Many secondary schools were unable to accommodate the new 5th year students. The solution to the problem was to construct new buildings (often referred to as "ROSLA Buildings" or "ROSLA Blocks") for the schools  that needed to extend their capacity. This provided the space to cope with the new cohort of ROSLA students. The ROSLA Buildings were delivered to schools in self assembly packs and were not intended to stand long-term, though some have proven to have stood much longer than was initially planned and were still in use in the 2010s.

Primary schools
The 1967 Plowden Report advocated a more child-centred approach to primary education, and also supported the introduction of middle schools. While many of the report's recommendations were never implemented, primary schools began to move away from rote learning in the late 1960s and 1970s.

Apprenticeships
High technology industry (Aerospace, Nuclear, Oil & Gas, Automotive, Power Generation and Distribution etc.) trained its professional engineers via the advanced apprenticeship system of learning – usually a 5-year process. The higher Apprenticeship framework in the 1950s, 60s and 70s was designed to allow young people (16 years) an alternative path to A Levels to achieve an academic qualification at level 4 or 5 NVQ (National Vocational Qualification).   The Higher Apprenticeship Framework was open to young people who had a minimum of 4 GCE "O" Levels to enrol in an Ordinary National Certificate or Diploma or a City & Guilds technician course.  For advanced engineering apprenticeships "O" Levels had to include Mathematics, Physics, and English language. The advanced apprenticeship framework's purpose was to provide a supply of young people seeking to enter work-based learning via apprenticeships by offering structured high value learning and transferable skills and knowledge. These apprenticeships were enabled by linking industry with local technical colleges and professional Engineering Institutions.

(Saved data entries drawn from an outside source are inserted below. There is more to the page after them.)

-- ==== Sys2Proof/Machine/Ops.lean ====
section
/-! DEFINITION. The named operations over the image memory (20_memory.md) and the port registers
(10_state.md R31), and how a command ends: with a result, with an error (00_scope.md R14, R15), or
with its port waiting. The block has no trap entry and no trap return (60_exceptions.md R417, R418):
`State.raise` is its whole exception mechanism. -/

namespace Sys2Proof

/-- Byte `a` of INIT_IMAGE (R9); 0 beyond the 136 bytes, where no command reads (20_memory.md R83). -/
def Params.initByte (P : Params) (a : Nat) : Byte :=
  if h : a < 136 then P.initImage[a] else 0

namespace Machine

/-! ### The image memory -/

/-- The canonical form of an image memory: offsets strictly rising and inside the image, and no
cell equal to what its offset reads as unlisted. -/
def Memory.wf (P : Params) : Memory → Bool
  | [] => true
  | (a, v) :: rest =>
    a < 136 && v != P.initByte a && rest.all (fun c => a < c.1) && Memory.wf P rest

/-- The byte at an offset. -/
def Memory.read (P : Params) : Memory → Nat → Byte
  | [], a => P.initByte a
  | (k, v) :: rest, a => if a = k then v else Memory.read P rest a

/-- The memory without a cell at an offset. -/
def Memory.erase : Memory → Nat → Memory
  | [], _ => []
  | (k, v) :: rest, a => if a = k then Memory.erase rest a else (k, v) :: Memory.erase rest a

/-- The memory with one more cell, in its place. -/
def Memory.insertCell : Memory → Nat → Byte → Memory
  | [], a, v => [(a, v)]
  | (k, w) :: rest, a, v =>
    if a < k then (a, v) :: (k, w) :: rest else (k, w) :: Memory.insertCell rest a v

/-- Store a byte: a cell equal to INIT_IMAGE's byte is not listed. The image has no offset past 135
(20_memory.md R82), so a store there changes nothing; no command makes one (R83). -/
def Memory.write (P : Params) (m : Memory) (a : Nat) (v : Byte) : Memory :=
  if a < 136 then
    if v = P.initByte a then m.erase a else (m.erase a).insertCell a v
  else m

/-- The 136 image bytes in offset order (43_configuration.md R282). -/
def Memory.bytes (P : Params) (m : Memory) : List Byte := (List.range 136).map (m.read P)

/-! ### Containers: the byte or the big-endian word that holds a field -/

/-- The width of a container (41_field_codec.md R150): 8 or 16 bits. -/
inductive Width where
  | byte
  | word
  deriving DecidableEq, Repr

/-- The number of bytes a container takes. -/
def Width.bytes : Width → Nat
  | .byte => 1
  | .word => 2

/-- MemRead (00_scope.md R13): the container at an offset, big-endian (20_memory.md R80). A byte
container stands in the low eight bits. -/
def Memory.readContainer (P : Params) (m : Memory) (off : Nat) : Width → Half
  | .byte => (m.read P off).setWidth 16
  | .word => m.read P off ++ m.read P (off + 1)

/-- MemWrite (R13). -/
def Memory.writeContainer (P : Params) (m : Memory) (off : Nat) (w : Width) (v : Half) : Memory :=
  match w with
  | .byte => m.write P off (v.setWidth 8)
  | .word => (m.write P off (v.extractLsb' 8 8)).write P (off + 1) (v.setWidth 8)

/-- `2^w − 1` as a mask of w low bits. -/
def lowMask (w : Nat) : Half := BitVec.ofNat 16 (2 ^ w - 1)

/-- Extract bits [hi:lo] of a container (41_field_codec.md R152). -/
def extractBits (v : Half) (hi lo : Nat) : Half := (v >>> lo) &&& lowMask (hi - lo + 1)

/-- Insert field bits at [hi:lo], keeping every other bit (R153). -/
def insertBits (v : Half) (hi lo : Nat) (r : Half) : Half :=
  (v &&& ~~~(lowMask (hi - lo + 1) <<< lo)) ||| ((r &&& lowMask (hi - lo + 1)) <<< lo)

/-- `bit(c)`, a one in lane c of an 8-bit mask (00_scope.md R11). -/
def laneBit (c : Nat) : Byte := 1#8 <<< c

/-- A Bool as a 0 or 1 value. -/
def boolNat (b : Bool) : Nat := if b then 1 else 0

/-! ### Port registers -/

/-- PORT[IRQ].CMD is fixed at SNAP_DECODE (10_state.md R31). -/
def irqCmd : Word := 0x40000000#32

/-- A port's registers. PORT[IRQ]'s CMD and PENDING are fixed (R31). A host port that does not exist
reads as after reset; no step runs a command of one. -/
def State.port (s : State) : PortId → PortRegs
  | .host p => (s.ports[p]?).getD {}
  | .irq => { cmd := irqCmd, din := s.irqDin, dout := s.irqDout, status := s.irqStatus,
              pending := false }

/-- Write a port's registers. Writes to PORT[IRQ]'s CMD and PENDING are discarded: they are fixed. -/
def State.setPort (s : State) (q : PortId) (r : PortRegs) : State :=
  match q with
  | .host p => { s with ports := s.ports.set p r }
  | .irq => { s with irqDin := r.din, irqDout := r.dout, irqStatus := r.status }

/-- `STATUS <- code` on a port. -/
def State.setStatus (s : State) (q : PortId) (c : Byte) : State :=
  s.setPort q { s.port q with status := c }

/-- `DOUT <- v` on a port. -/
def State.setDout (s : State) (q : PortId) (v : Word) : State :=
  s.setPort q { s.port q with dout := v }

/-- `PENDING <- b` on a port. -/
def State.setPending (s : State) (q : PortId) (b : Bool) : State :=
  s.setPort q { s.port q with pending := b }

/-- The issuing port's scalar operand, taken as an unsigned 32-bit integer (30_encoding.md R117). -/
def State.din (s : State) : Nat := (s.port s.issuer).din.toNat

/-! ### How a command ends -/

/-- The number of a status code (60_exceptions.md R410). -/
def Status.code : Status → Byte
  | .ok => 0
  | .outOfRange => 1
  | .invalidEnum => 2
  | .communicationError => 3
  | .recoveryFailed => 4
  | .timeout => 5
  | .notReady => 6
  | .busy => 7
  | .illegalCommand => 8

/-- `return` (00_scope.md R15): the command ends with STATUS OK. -/
def State.complete (s : State) : State := s.setStatus s.issuer Status.ok.code

/-- `raise E` (R14): the command ends with STATUS code(E) and nothing else written. -/
def State.raise (s : State) (e : Status) : State := s.setStatus s.issuer e.code

/-- The word DOUT takes for a value: the value itself, zero-extended (30_encoding.md R117). A value
of 2^32 or more, which only a scaled field under a STEP_T or STEP_S past 2^32/255 has, fits no DOUT
and the spec states none: a free value (notes/assumptions/9.md). -/
def State.doutOf (s : State) (v : Nat) : Word :=
  if v < 2 ^ 32 then BitVec.ofNat 32 v else Config.freeDout s.draws

/-- `DOUT <- zext_32(v); return`. -/
def State.answer (s : State) (v : Nat) : State :=
  (s.setDout s.issuer (s.doutOf v)).complete

/-- End a command that reads: its value, or the error. -/
def State.endGet (s : State) (r : Except Status Nat) : State :=
  match r with
  | .ok v => s.answer v
  | .error e => s.raise e

/-- End a command that writes: the state it made, or the error with that state dropped (R14). -/
def State.endSet (s : State) (r : Except Status State) : State :=
  match r with
  | .ok t => t.complete
  | .error e => s.raise e

/-- Append a transaction to the bus record. -/
def State.logBus (s : State) (t : BusTxn) : State := { s with bus := s.bus ++ [t] }

/-- Send reports on EVT, in order (44_event_classifier.md R323). -/
def State.emit (s : State) (rs : List Report) : State := { s with evt := s.evt ++ rs }

end Machine

end Sys2Proof
end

The Advanced Apprenticeship Framework offered clear pathways and outcomes that addressed the issues facing the industry.  This system was in place since the 1950s.  The system provided young people with an alternative to staying in full-time education beyond 16/18 to gain pure academic qualifications without work-based learning.  The Advanced Apprenticeships of the 1950s, 60s and 70s provided the necessary preparation towards Engineering Technician, Technician Engineer or Chartered Engineer registration. Apprentices undertook a variety of job roles in numerous technical functions to assist the work of engineers, in the design, development, manufacture and maintenance of production system.

Industry Training Boards (ITBs) were introduced by the Industrial Training Act (1964 and amended 1982), requiring employers in a number of sectors to pay a training levy to their industry training board or apply a similar sum to the provision of training to their employees.  Later phased out, the Construction Industry Training Board survives (as of 2018).

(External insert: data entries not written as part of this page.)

-- ==== Sys2Proof/Machine/Turns.lean ====
section
/-! DEFINITION. The steps of the model (60_exceptions.md R420): what each agent's turn does. -/

namespace Sys2Proof.Machine

/-- Run the command word of the issuing port: an undecodable word completes with IllegalCommand and
changes no state other than STATUS (30_encoding.md R115). -/
def runWord (w : Word) (s : State) : Host.Outcome State Fault Refusal :=
  match decode w with
  | .error _ => .next (s.raise .illegalCommand)
  | .ok i => exec i s

/-- The state in which port q's command runs, with the inputs the environment gives it. -/
def State.issue (s : State) (q : PortId) (side : SidePorts) : State :=
  { s with issuer := q, side := side }

/-- Fetch and run: the word in the port's CMD (30_encoding.md R110, 10_state.md R31). -/
def State.runPort (s : State) (q : PortId) (side : SidePorts) : Host.Outcome State Fault Refusal :=
  runWord (s.port q).cmd (s.issue q side)

/-- One agent's turn (R420). A host's register write needs its port; a command step needs a port
that is not waiting (R31, D56); a completion step needs a waiting port and GATE = Ready
(45_calibration_sync.md R382); a timeout step needs a waiting port (R383). -/
def takeTurn (t : Turn) (s : State) : Host.Outcome State Fault Refusal :=
  match t with
  | .setCmd p v =>
    if p < s.ports.length then .next (s.setPort (.host p) { s.port (.host p) with cmd := v })
    else .refused (.noSuchPort p)
  | .setDin p v =>
    if p < s.ports.length then .next (s.setPort (.host p) { s.port (.host p) with din := v })
    else .refused (.noSuchPort p)
  | .command p side =>
    if p < s.ports.length then
      if (s.port (.host p)).pending then .refused (.portWaiting p) else s.runPort (.host p) side
    else .refused (.noSuchPort p)
  | .interrupt side => s.runPort .irq side
  | .complete p =>
    if p < s.ports.length then
      if (s.port (.host p)).pending ∧ s.gate = .ready then .next (s.completeWait (.host p))
      else .refused (.stepNotEnabled p)
    else .refused (.noSuchPort p)
  | .timeout p =>
    if p < s.ports.length then
      if (s.port (.host p)).pending then .next (s.timeoutWait (.host p))
      else .refused (.stepNotEnabled p)
    else .refused (.noSuchPort p)

/-- The state with the first turn of its agenda taken off, and the counter of free values moved on
(notes/assumptions/9.md). -/
def State.nextTurn (s : State) (rest : List Turn) : State :=
  { s with agenda := rest, draws := s.draws + 1 }

/-- One step: the agenda's first turn. With no agent to move, nothing happens
(notes/assumptions/3.md). -/
def stepAgenda (s : State) : Host.Outcome State Fault Refusal :=
  match s.agenda with
  | [] => .next s
  | t :: rest => takeTurn t (s.nextTurn rest)

/-- Place a command word for the next step. SNAP_DECODE's word is PORT[IRQ]'s fixed CMD, so the next
turn becomes an interrupt; any other word goes to host port 0's CMD, that port is not waiting, and
the next turn becomes its command. The turn brings the environment's default inputs: an empty
configuration record, a clean snapshot and a bus that answers. -/
def State.placeWord (s : State) (w : Word) : State :=
  if w = irqCmd then { s with agenda := .interrupt {} :: s.agenda }
  else
    { s with
      agenda := .command 0 {} :: s.agenda
      ports := match s.ports with
        | [] => [{ cmd := w }]
        | r :: rest => { r with cmd := w, pending := false } :: rest }

end Sys2Proof.Machine
end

In modern times, apprenticeship became less important, especially as employment in heavy industry and artisan trades has declined since the 1980s. Traditional apprenticeships reached their lowest point in the 1980s: by that time, training programmes were rare and people who were apprentices learned mainly by example.

Conservative governments, from 1979 to 1997
Following the 1979 General Election, the Conservative Party regained power under Margaret Thatcher. In the early period it made two main changes:

 New Vocationalism was expanded (Labour had made some small efforts beforehand, but the Conservatives expanded it considerably).  This was seen as an effort to reduce the high youth unemployment, which was regarded as one of the causes of the sporadic rioting at the end of the seventies. The Youth Opportunities Programme was the main scheme, offered to 16- to 18-year-olds. It had been introduced in 1978 under the Labour government of James Callaghan, was expanded in 1980 under the Conservative government of Margaret Thatcher, and ran until 1983 when it was replaced by the Youth Training Scheme.
 The Assisted Places Scheme was introduced in 1980, whereby gifted children who could not afford to go to fee-paying schools would be given free places in those schools if they could pass the school's entrance exam.

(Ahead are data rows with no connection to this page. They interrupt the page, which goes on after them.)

@[simp] theorem State.markHoldSpec_params (s : State) : (s.markHoldSpec).params = s.params := rfl
@[simp] theorem State.markHoldSpec_ports (s : State) : (s.markHoldSpec).ports = s.ports := rfl
@[simp] theorem State.markHoldSpec_irqDin (s : State) : (s.markHoldSpec).irqDin = s.irqDin := rfl
@[simp] theorem State.markHoldSpec_irqDout (s : State) : (s.markHoldSpec).irqDout = s.irqDout := rfl
@[simp] theorem State.markHoldSpec_irqStatus (s : State) : (s.markHoldSpec).irqStatus = s.irqStatus := rfl
@[simp] theorem State.markHoldSpec_phase (s : State) : (s.markHoldSpec).phase = s.phase := rfl
@[simp] theorem State.markHoldSpec_img (s : State) : (s.markHoldSpec).img = s.img := rfl
@[simp] theorem State.markHoldSpec_stale (s : State) : (s.markHoldSpec).stale = s.stale := rfl
@[simp] theorem State.markHoldSpec_gate (s : State) : (s.markHoldSpec).gate = s.gate := rfl
@[simp] theorem State.markHoldSpec_chSel (s : State) : (s.markHoldSpec).chSel = s.chSel := rfl
@[simp] theorem State.markHoldSpec_hallEn (s : State) : (s.markHoldSpec).hallEn = s.hallEn := rfl
@[simp] theorem State.markHoldSpec_holdSpec (s : State) : (s.markHoldSpec).holdSpec = true := rfl
@[simp] theorem State.markHoldSpec_keycode (s : State) : (s.markHoldSpec).keycode = s.keycode := rfl
@[simp] theorem State.markHoldSpec_swcode (s : State) : (s.markHoldSpec).swcode = s.swcode := rfl
@[simp] theorem State.markHoldSpec_slcode (s : State) : (s.markHoldSpec).slcode = s.slcode := rfl
@[simp] theorem State.markHoldSpec_agenda (s : State) : (s.markHoldSpec).agenda = s.agenda := rfl
@[simp] theorem State.markHoldSpec_issuer (s : State) : (s.markHoldSpec).issuer = s.issuer := rfl
@[simp] theorem State.markHoldSpec_side (s : State) : (s.markHoldSpec).side = s.side := rfl
@[simp] theorem State.markHoldSpec_evt (s : State) : (s.markHoldSpec).evt = s.evt := rfl
@[simp] theorem State.markHoldSpec_bus (s : State) : (s.markHoldSpec).bus = s.bus := rfl
@[simp] theorem State.markHoldSpec_draws (s : State) : (s.markHoldSpec).draws = s.draws := rfl
@[simp] theorem State.markHoldSpec_port (s : State) (p : PortId) : (s.markHoldSpec).port p = s.port p := by
  cases p <;> rfl

@[simp] theorem State.setHallEn_params (s : State) (b : Bool) : (s.setHallEn b).params = s.params := rfl
@[simp] theorem State.setHallEn_ports (s : State) (b : Bool) : (s.setHallEn b).ports = s.ports := rfl
@[simp] theorem State.setHallEn_irqDin (s : State) (b : Bool) : (s.setHallEn b).irqDin = s.irqDin := rfl
@[simp] theorem State.setHallEn_irqDout (s : State) (b : Bool) : (s.setHallEn b).irqDout = s.irqDout := rfl
@[simp] theorem State.setHallEn_irqStatus (s : State) (b : Bool) : (s.setHallEn b).irqStatus = s.irqStatus := rfl
@[simp] theorem State.setHallEn_phase (s : State) (b : Bool) : (s.setHallEn b).phase = s.phase := rfl
@[simp] theorem State.setHallEn_img (s : State) (b : Bool) : (s.setHallEn b).img = s.img := rfl
@[simp] theorem State.setHallEn_stale (s : State) (b : Bool) : (s.setHallEn b).stale = s.stale := rfl
@[simp] theorem State.setHallEn_gate (s : State) (b : Bool) : (s.setHallEn b).gate = s.gate := rfl
@[simp] theorem State.setHallEn_chSel (s : State) (b : Bool) : (s.setHallEn b).chSel = s.chSel := rfl
@[simp] theorem State.setHallEn_hallEn (s : State) (b : Bool) : (s.setHallEn b).hallEn = b := rfl
@[simp] theorem State.setHallEn_holdSpec (s : State) (b : Bool) : (s.setHallEn b).holdSpec = s.holdSpec := rfl
@[simp] theorem State.setHallEn_keycode (s : State) (b : Bool) : (s.setHallEn b).keycode = s.keycode := rfl
@[simp] theorem State.setHallEn_swcode (s : State) (b : Bool) : (s.setHallEn b).swcode = s.swcode := rfl
@[simp] theorem State.setHallEn_slcode (s : State) (b : Bool) : (s.setHallEn b).slcode = s.slcode := rfl
@[simp] theorem State.setHallEn_agenda (s : State) (b : Bool) : (s.setHallEn b).agenda = s.agenda := rfl
@[simp] theorem State.setHallEn_issuer (s : State) (b : Bool) : (s.setHallEn b).issuer = s.issuer := rfl
@[simp] theorem State.setHallEn_side (s : State) (b : Bool) : (s.setHallEn b).side = s.side := rfl
@[simp] theorem State.setHallEn_evt (s : State) (b : Bool) : (s.setHallEn b).evt = s.evt := rfl
@[simp] theorem State.setHallEn_bus (s : State) (b : Bool) : (s.setHallEn b).bus = s.bus := rfl
@[simp] theorem State.setHallEn_draws (s : State) (b : Bool) : (s.setHallEn b).draws = s.draws := rfl
@[simp] theorem State.setHallEn_port (s : State) (b : Bool) (p : PortId) : (s.setHallEn b).port p = s.port p := by
  cases p <;> rfl

@[simp] theorem State.armGate_params (s : State) : (s.armGate).params = s.params := rfl
@[simp] theorem State.armGate_ports (s : State) : (s.armGate).ports = s.ports := rfl
@[simp] theorem State.armGate_irqDin (s : State) : (s.armGate).irqDin = s.irqDin := rfl
@[simp] theorem State.armGate_irqDout (s : State) : (s.armGate).irqDout = s.irqDout := rfl
@[simp] theorem State.armGate_irqStatus (s : State) : (s.armGate).irqStatus = s.irqStatus := rfl
@[simp] theorem State.armGate_phase (s : State) : (s.armGate).phase = s.phase := rfl
@[simp] theorem State.armGate_img (s : State) : (s.armGate).img = s.img := rfl
@[simp] theorem State.armGate_stale (s : State) : (s.armGate).stale = s.stale := rfl
@[simp] theorem State.armGate_gate (s : State) : (s.armGate).gate = .calibrating := rfl
@[simp] theorem State.armGate_chSel (s : State) : (s.armGate).chSel = s.chSel := rfl
@[simp] theorem State.armGate_hallEn (s : State) : (s.armGate).hallEn = s.hallEn := rfl
@[simp] theorem State.armGate_holdSpec (s : State) : (s.armGate).holdSpec = s.holdSpec := rfl
@[simp] theorem State.armGate_keycode (s : State) : (s.armGate).keycode = s.keycode := rfl
@[simp] theorem State.armGate_swcode (s : State) : (s.armGate).swcode = s.swcode := rfl
@[simp] theorem State.armGate_slcode (s : State) : (s.armGate).slcode = s.slcode := rfl
@[simp] theorem State.armGate_agenda (s : State) : (s.armGate).agenda = s.agenda := rfl
@[simp] theorem State.armGate_issuer (s : State) : (s.armGate).issuer = s.issuer := rfl
@[simp] theorem State.armGate_side (s : State) : (s.armGate).side = s.side := rfl
@[simp] theorem State.armGate_evt (s : State) : (s.armGate).evt = s.evt := rfl
@[simp] theorem State.armGate_bus (s : State) : (s.armGate).bus = s.bus := rfl
@[simp] theorem State.armGate_draws (s : State) : (s.armGate).draws = s.draws := rfl
@[simp] theorem State.armGate_port (s : State) (p : PortId) : (s.armGate).port p = s.port p := by
  cases p <;> rfl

In 1986, National Vocational Qualifications (NVQs) were introduced, in an attempt to revitalise vocational training. Still, by 1990, apprenticeship took up only two-thirds of one percent of total employment.

The Education Reform Act of 1988
The 1988 Education Reform Act made considerable changes to the education system.  These changes were aimed at creating a 'market' in education with schools competing with each other for 'customers' (pupils). The theory was that "bad" schools would lose pupils to the "good" schools and either have to improve, reduce in capacity or close.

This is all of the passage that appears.